Jenny, they all called her then. She was seventeen years old. Just. Her birthday had been celebrated only a few days earlier. She lay with her long skinny legs outstretched, back comfortably supported by an upturned kitchen chair from Angela Smith’s parents’ beach hut across the footpath leading to the cliffs. A copy of Cobbett’s Rural Rides was in her left hand, propped in the saucer hollow where her tummy would have been if she were not beanpole thin. Beanpole. They called her that sometimes. Jenny peered against the dazzling bright sun, no longer pretending to read, and kidded herself that if she hadn’t forgotten her sunglasses she would have finished several chapters by now. But the A-level syllabus had run half its course, and Jenny had first looked at her copy of Cobbett a year ago. Since then she had done little more than flick through the first couple of chapters and dismiss them as slow and tedious. Well aware of her lack of application, Jenny was resigned to having to rely on what she picked up in lectures — between daydreams.
The book finally fell from her grasp. Eyes closed and smiling just a little, Jenny dreamed happily of her one heavy sexual encounter to date — with that young reporter on the Durraton Gazette. Deep within the magic world inside her head, she lay outstretched against his hard bony chest and ran her fingers through the fuzz of hair that she knew sprouted there. Mills and Boon by the seaside. She felt his strong fingers stroke her body, his lips pressed hard on her lips and anywhere else he cared to press them.
She was five-feet eleven-inches tall, and convinced that there was at least six inches too much of her.

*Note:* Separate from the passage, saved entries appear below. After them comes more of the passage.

/-- Lines read no more bytes than they consume. -/
theorem linesReads_length_le_widths {bufLen : Nat} {ls : List HeaderLine} (hl : .lastByte 0 ∉ ls) :
    ∀ pc, (linesReads bufLen pc ls).length ≤ widths ls := by
  induction ls with
  | nil => exact fun _ => Nat.le_refl _
  | cons l r ih =>
    intro pc
    obtain ⟨hne, hr⟩ := not_or.mp (mt List.mem_cons.mpr hl)
    by_cases hf : bufLen < pc + l.width
    · rw [linesReads_short r hf]
      exact Nat.zero_le _
    · have hline := HeaderLine.reads_length pc (Ne.symm hne)
      have hrest := ih hr (pc + l.width)
      rw [linesReads_fits r (by omega), List.length_append]
      simp only [widths, List.map_cons, List.sum_cons] at hrest ⊢
      omega

theorem lastByte_zero_notMem_headerV0Lines (p : Params) (flags : Byte) :
    HeaderLine.lastByte 0 ∉ headerV0Lines p flags := by
  unfold headerV0Lines
  split <;> simp

theorem lastByte_zero_notMem_headerV1Lines (p : Params) (flags : Byte) :
    HeaderLine.lastByte 0 ∉ headerV1Lines p flags := by
  unfold headerV1Lines
  split_ifs <;> simp

theorem lastByte_zero_notMem_headerV1ExtLines (m : Byte) :
    HeaderLine.lastByte 0 ∉ headerV1ExtLines Config.params m := by
  unfold headerV1ExtLines
  split <;> simp [Config.params]

theorem lastByte_zero_notMem_headerV2Lines (p : Params) (flags : Byte) (framed : Bool) :
    HeaderLine.lastByte 0 ∉ headerV2Lines p flags framed := by
  unfold headerV2Lines
  split_ifs <;> simp

theorem widths_headerV0Lines (p : Params) (flags : Byte) :
    widths (headerV0Lines p flags) ≤ 19 + sndcpBytes p flags := by
  unfold headerV0Lines
  split
  · simp [widths, HeaderLine.width, sndcpBytes]; omega
  · exact Nat.zero_le _

theorem widths_headerV1Lines (p : Params) (flags : Byte) :
    widths (headerV1Lines p flags) ≤ 9 + seqBytes p flags := by
  unfold headerV1Lines seqBytes
  split_ifs <;> simp [widths, HeaderLine.width]

theorem widths_headerV1ExtLines (m : Byte) : widths (headerV1ExtLines Config.params m) ≤ 4 := by
  unfold headerV1ExtLines
  split <;> simp [widths, HeaderLine.width, Config.params]

theorem widths_headerV2Lines (p : Params) (flags : Byte) (framed : Bool) :
    widths (headerV2Lines p flags framed) ≤ 7 + teidBytes p flags := by
  unfold headerV2Lines teidBytes
  split_ifs <;> simp [widths, HeaderLine.width]

/-- The end of the bytes a step may read: where the cursor goes, or the end of the message where the
decode ends. -/
def readsEnd (t : State) : Nat := if busy t then t.pc.toNat else t.bufLen.toNat

section
variable {s : State}

/-- In the header the core reads nothing beyond the message (R46). -/
theorem header_reads_inside (h : BlockInv s) (hb : busy s = true)
    (hh : s.st = .hFlags ∨ inHeaderState s.st) :
    s.pc.toNat + (parserReads Config.params s).length ≤ s.bufLen.toNat := by
  have hcursor := h.cursorInside hb
  rcases hh with hs | hs | hs | hs | hs | hs
  · have hpc : s.pc.toNat = 0 := by rw [(h.atStart hs).1]; rfl
    simp only [parserReads, hs]
    split
    · rw [byteReads_length]; omega
    · exact hcursor
  · simpa only [parserReads, hs] using
      linesReads_length (lastByte_zero_notMem_headerV0Lines _ _) hcursor
  · simpa only [parserReads, hs] using
      linesReads_length (lastByte_zero_notMem_headerV1Lines _ _) hcursor
  · simpa only [parserReads, hs] using
      linesReads_length (lastByte_zero_notMem_headerV1ExtLines _) hcursor
  · simpa only [parserReads, hs] using
      linesReads_length (lastByte_zero_notMem_headerV2Lines _ _ _) hcursor
  · simp only [parserReads, hs]
    exact hcursor

/-- HDR.V0 reads no more than its header. -/
theorem reads_h0 (hs : s.st = .h0) :
    (parserReads Config.params s).length ≤ 19 + sndcpBytes Config.params s.flags := by
  simpa only [parserReads, hs] using (linesReads_length_le_widths
    (lastByte_zero_notMem_headerV0Lines _ _) _).trans (widths_headerV0Lines _ _)

theorem reads_h1 (hs : s.st = .h1) :
    (parserReads Config.params s).length ≤ 9 + seqBytes Config.params s.flags := by
  simpa only [parserReads, hs] using (linesReads_length_le_widths
    (lastByte_zero_notMem_headerV1Lines _ _) _).trans (widths_headerV1Lines _ _)

theorem reads_h1Ext (hs : s.st = .h1Ext) : (parserReads Config.params s).length ≤ 4 := by
  simpa only [parserReads, hs] using (linesReads_length_le_widths
    (lastByte_zero_notMem_headerV1ExtLines _) _).trans (widths_headerV1ExtLines _)

theorem reads_h2 (hs : s.st = .h2) :
    (parserReads Config.params s).length ≤ 7 + teidBytes Config.params s.flags := by
  simpa only [parserReads, hs] using (linesReads_length_le_widths
    (lastByte_zero_notMem_headerV2Lines _ _ _) _).trans (widths_headerV2Lines _ _ _)

/-- The end of the extension walk reads nothing (R104). -/
theorem reads_h1Ext_end (hs : s.st = .h1Ext) (hm : s.last ≠ 0x02) :
    parserReads Config.params s = [] := by
  have hlines : headerV1ExtLines Config.params s.last = [] := if_neg hm
  simp only [parserReads, hs, hlines, linesReads]

/-- In the header the core reads each byte once at most: a step reads no more bytes than it moves the
cursor by, or than the message has left where it ends the decode (R266 (4)). -/
theorem ParserStep.header_reads {t : State} (hstep : ParserStep s t) (h : BlockInv s)
    (hb : busy s = true) (hh : s.st = .hFlags ∨ inHeaderState s.st) :
    s.pc.toNat + (parserReads Config.params s).length ≤ readsEnd t := by
  have hinside := header_reads_inside h hb hh
  have hno : ∀ x, s.st = x → ¬ (x = .hFlags ∨ inHeaderState x) → False := fun x hx hn =>
    hn (hx ▸ hh)
  unfold inHeaderState at hno
  cases hstep with
  | failed e => exact hinside
  | flags b hs hl hbyte hv =>
    have hpc : s.pc.toNat = 0 := by rw [(h.atStart hs).1]; rfl
    have hbt : busy (goto (if versionBits b = 0 then .h0 else if versionBits b = 1 then .h1 else .h2)
        (latchByte0 b s)) = true := (busy_iff _).mpr (headerState_of_version hv).1.ne
    simp only [readsEnd, hbt, if_true, parserReads, hs, if_pos hl, byteReads_length, hpc]
    exact Nat.le_refl 1
  | headerV0 hs hp hl =>
    have hpc : s.pc.toNat = 1 := by rw [(h.fixedHeader (.inl hs)).1]; rfl
    have := reads_h0 hs
    exact (show _ ≤ 20 + sndcpBytes Config.params s.flags by omega).trans (toNat_ofNat_of_le hl).ge
  | headerV1 hs hp hl =>
    have hpc : s.pc.toNat = 1 := by rw [(h.fixedHeader (.inr (.inl hs))).1]; rfl
    have := reads_h1 hs
    exact (show _ ≤ 10 + seqBytes Config.params s.flags by omega).trans (toNat_ofNat_of_le hl).ge
  | headerV2 hs hl =>
    have hpc : s.pc.toNat = 1 := by rw [(h.fixedHeader (.inr (.inr hs))).1]; rfl
    have := reads_h2 hs
    exact (show _ ≤ 8 + teidBytes Config.params s.flags by omega).trans (toNat_ofNat_of_le hl).ge
  | chained hs hl =>
    have := reads_h1Ext hs
    exact (show _ ≤ s.pc.toNat + 4 by omega).trans (advance_toNat (s := latchLast _ s) hl).ge
  | chainEnd hs hm =>
    rw [reads_h1Ext_end hs hm]
    exact Nat.le_refl _
  | headerEnd hs =>
    simp only [parserReads, hs]
    exact Nat.le_refl _
  | success hs | call _ hs | unregistered _ hs | matched _ _ hs | notMatched _ hs | skipped _ _ hs =>
    exact (hno _ hs (by decide)).elim

end

/-! ### The header phase with nothing at the pins -/

/-- The steps a header state is away from the body (R110). -/
def headerCost (s : State) : Nat :=
  match s.st with
  | .hFlags => if versionBits (wordAt s 0) = 1 then 4 + (s.bufLen.toNat - 10) / 4 else 3
  | .h0 => 2
  | .h1 => 3 + (s.bufLen.toNat - 10) / 4
  | .h1Ext => 2 + remBytes s / 4
  | .h2 => 2
  | .hEnd => 1
  | _ => 0

theorem headerCost_of_hEnd {s : State} (hs : s.st = .hEnd) : headerCost s = 1 := by
  simp only [headerCost, hs]

theorem headerCost_pos {s : State} (hh : s.st = .hFlags ∨ inHeaderState s.st) : 0 < headerCost s := by
  unfold headerCost
  rcases hh with hs | hs | hs | hs | hs | hs <;> simp only [hs]
  · split_ifs <;> omega
  all_goals omega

She moved with gawky awkwardness, she was painfully self-conscious, she longed to be five-foot nothing and shapely.
Boys just did not seem to notice her. She was too young to realise that they noticed all right but were too nervous and self-conscious themselves to pick on somebody who probably loomed several inches above them.
Then, two years earlier at an end of term school dance, that Durraton Gazette reporter, Mark Piddle, had taken her for a walk outside. Some walk. The dance had been arranged by staff at Jenny’s school and the local boys’ grammar school. Mark and his elder sister were there with their father, the vicar and school chaplain. The only drink provided was fruit punch. Mark spent the evening lacing his glass with illicit rum. Jenny, captivated by Mark since she’d first met him at Sunday school when she was eight — he was six years older and seemed very grown up — grasped the opportunity to renew an old acquaintance. As soon as she saw him again she realised how much she fancied him.
Mark was exceptionally tall, almost six-four, with broad shoulders and great rangy limbs, one of the very few men Jennifer would ever meet who could tower over her. It was not just his size that made that possible. Marcus was a towering personality in every sense. The power of his physical presence was always remarkable, even when he was a very young man. And the strength of his will was such that it seemed to reach out and bend you towards it. Jennifer always felt that with him. She suspected that she experienced it from those earliest Sunday-school days. At the school dance it seemed, to the now fifteen-year-old Jenny, more tangible than ever. She felt as if a spell had been cast over her. Mark was a stunning-looking young man, but his effect on her went far beyond the near perfect beauty of his appearance, although that in itself was devastating enough.